Problem details: Starting with the line that contains "(a.lanes.toList.take n).flatMap fun w =>" and stopping after the line that contains "def State.outputs (s", copy the entries below exactly. Include nothing else.
==== Raw data
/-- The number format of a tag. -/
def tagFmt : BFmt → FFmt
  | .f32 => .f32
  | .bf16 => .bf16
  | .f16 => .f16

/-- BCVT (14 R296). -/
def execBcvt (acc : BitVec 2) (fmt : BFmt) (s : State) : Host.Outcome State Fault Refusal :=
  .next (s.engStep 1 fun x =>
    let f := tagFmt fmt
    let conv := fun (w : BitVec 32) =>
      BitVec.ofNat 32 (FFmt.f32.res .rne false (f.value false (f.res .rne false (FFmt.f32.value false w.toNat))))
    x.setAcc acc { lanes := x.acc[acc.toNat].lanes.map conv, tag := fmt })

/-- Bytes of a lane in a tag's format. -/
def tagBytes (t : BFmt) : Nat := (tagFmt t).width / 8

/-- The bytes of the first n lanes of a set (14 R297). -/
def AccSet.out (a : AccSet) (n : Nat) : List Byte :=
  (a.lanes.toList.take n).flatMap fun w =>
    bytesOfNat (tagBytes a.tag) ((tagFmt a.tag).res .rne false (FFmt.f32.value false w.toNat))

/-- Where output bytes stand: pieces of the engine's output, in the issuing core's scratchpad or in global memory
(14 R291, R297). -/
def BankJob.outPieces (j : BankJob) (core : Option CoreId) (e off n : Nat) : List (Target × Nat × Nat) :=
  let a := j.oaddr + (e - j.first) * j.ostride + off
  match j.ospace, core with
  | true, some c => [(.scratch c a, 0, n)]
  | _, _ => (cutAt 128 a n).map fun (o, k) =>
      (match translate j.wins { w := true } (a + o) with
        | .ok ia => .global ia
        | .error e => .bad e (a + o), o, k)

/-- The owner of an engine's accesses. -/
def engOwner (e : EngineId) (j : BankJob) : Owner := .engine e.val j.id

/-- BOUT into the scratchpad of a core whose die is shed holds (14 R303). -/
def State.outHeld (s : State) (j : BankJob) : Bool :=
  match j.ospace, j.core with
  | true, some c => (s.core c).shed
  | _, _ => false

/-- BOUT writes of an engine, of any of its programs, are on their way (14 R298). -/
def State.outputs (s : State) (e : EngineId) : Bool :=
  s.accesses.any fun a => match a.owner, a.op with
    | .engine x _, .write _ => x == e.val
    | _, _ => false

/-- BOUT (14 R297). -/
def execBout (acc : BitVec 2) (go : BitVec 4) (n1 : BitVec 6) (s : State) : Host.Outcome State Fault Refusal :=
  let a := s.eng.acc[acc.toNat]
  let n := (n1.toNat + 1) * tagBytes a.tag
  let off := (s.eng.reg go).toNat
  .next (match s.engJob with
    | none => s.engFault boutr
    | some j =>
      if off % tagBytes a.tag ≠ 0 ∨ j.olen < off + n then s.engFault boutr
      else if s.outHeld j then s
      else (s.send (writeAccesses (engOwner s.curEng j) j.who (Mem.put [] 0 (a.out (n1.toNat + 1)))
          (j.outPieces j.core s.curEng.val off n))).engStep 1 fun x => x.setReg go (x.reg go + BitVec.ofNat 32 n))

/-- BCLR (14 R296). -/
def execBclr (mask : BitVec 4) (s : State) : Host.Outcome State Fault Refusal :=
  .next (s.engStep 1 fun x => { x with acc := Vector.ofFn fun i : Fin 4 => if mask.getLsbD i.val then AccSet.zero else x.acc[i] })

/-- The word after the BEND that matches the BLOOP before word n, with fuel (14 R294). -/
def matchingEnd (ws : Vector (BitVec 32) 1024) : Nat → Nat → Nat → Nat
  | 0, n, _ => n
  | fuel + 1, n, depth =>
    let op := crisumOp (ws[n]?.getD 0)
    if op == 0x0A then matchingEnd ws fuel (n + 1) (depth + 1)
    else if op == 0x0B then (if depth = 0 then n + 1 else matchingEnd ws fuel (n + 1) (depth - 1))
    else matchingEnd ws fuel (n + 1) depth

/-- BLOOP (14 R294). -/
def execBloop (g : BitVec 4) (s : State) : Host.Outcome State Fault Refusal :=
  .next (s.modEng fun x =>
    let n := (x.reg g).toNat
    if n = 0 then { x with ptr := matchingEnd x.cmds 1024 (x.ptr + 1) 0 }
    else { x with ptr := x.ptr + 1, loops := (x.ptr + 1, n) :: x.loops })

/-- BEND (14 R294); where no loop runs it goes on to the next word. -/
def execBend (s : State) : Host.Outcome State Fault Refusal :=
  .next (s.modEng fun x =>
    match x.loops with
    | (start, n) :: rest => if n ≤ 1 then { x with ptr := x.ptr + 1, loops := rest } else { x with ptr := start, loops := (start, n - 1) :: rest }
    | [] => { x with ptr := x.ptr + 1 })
========
==== Raw data
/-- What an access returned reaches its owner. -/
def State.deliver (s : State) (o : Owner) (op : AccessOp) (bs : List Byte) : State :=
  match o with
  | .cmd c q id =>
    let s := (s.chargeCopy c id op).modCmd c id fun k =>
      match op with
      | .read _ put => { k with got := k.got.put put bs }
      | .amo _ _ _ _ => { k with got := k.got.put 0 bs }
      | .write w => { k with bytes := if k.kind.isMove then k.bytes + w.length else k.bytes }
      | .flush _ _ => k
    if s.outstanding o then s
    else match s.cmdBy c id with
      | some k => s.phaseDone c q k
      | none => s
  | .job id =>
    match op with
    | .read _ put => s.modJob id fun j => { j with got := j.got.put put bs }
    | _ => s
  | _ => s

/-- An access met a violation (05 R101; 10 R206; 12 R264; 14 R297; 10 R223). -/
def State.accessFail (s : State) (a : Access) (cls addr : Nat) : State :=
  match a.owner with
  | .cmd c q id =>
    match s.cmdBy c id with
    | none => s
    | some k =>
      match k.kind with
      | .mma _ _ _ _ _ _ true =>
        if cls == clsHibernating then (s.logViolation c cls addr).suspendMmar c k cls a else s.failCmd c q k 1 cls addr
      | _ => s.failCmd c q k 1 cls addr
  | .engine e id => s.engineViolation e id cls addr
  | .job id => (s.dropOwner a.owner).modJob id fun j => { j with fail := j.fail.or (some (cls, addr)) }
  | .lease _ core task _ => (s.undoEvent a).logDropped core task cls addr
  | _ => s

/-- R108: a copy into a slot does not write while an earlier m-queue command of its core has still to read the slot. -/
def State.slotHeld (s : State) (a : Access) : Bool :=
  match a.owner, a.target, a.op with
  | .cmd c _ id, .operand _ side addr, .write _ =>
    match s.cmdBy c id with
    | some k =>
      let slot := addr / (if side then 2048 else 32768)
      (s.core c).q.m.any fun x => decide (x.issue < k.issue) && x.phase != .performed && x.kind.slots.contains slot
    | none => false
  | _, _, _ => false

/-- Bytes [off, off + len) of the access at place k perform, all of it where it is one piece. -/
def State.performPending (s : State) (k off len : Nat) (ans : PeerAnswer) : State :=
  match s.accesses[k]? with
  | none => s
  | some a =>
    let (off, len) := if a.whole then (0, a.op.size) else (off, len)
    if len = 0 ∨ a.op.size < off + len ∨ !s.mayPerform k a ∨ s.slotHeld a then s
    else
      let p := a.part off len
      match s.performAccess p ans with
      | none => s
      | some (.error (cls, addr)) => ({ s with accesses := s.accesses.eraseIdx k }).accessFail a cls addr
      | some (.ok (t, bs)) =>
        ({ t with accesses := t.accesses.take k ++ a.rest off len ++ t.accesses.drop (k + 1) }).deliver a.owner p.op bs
========
Reply:
  (a.lanes.toList.take n).flatMap fun w =>
    bytesOfNat (tagBytes a.tag) ((tagFmt a.tag).res .rne false (FFmt.f32.value false w.toNat))

/-- Where output bytes stand: pieces of the engine's output, in the issuing core's scratchpad or in global memory
(14 R291, R297). -/
def BankJob.outPieces (j : BankJob) (core : Option CoreId) (e off n : Nat) : List (Target × Nat × Nat) :=
  let a := j.oaddr + (e - j.first) * j.ostride + off
  match j.ospace, core with
  | true, some c => [(.scratch c a, 0, n)]
  | _, _ => (cutAt 128 a n).map fun (o, k) =>
      (match translate j.wins { w := true } (a + o) with
        | .ok ia => .global ia
        | .error e => .bad e (a + o), o, k)

/-- The owner of an engine's accesses. -/
def engOwner (e : EngineId) (j : BankJob) : Owner := .engine e.val j.id

/-- BOUT into the scratchpad of a core whose die is shed holds (14 R303). -/
def State.outHeld (s : State) (j : BankJob) : Bool :=
  match j.ospace, j.core with
  | true, some c => (s.core c).shed
  | _, _ => false

/-- BOUT writes of an engine, of any of its programs, are on their way (14 R298). -/
def State.outputs (s : State) (e : EngineId) : Bool :=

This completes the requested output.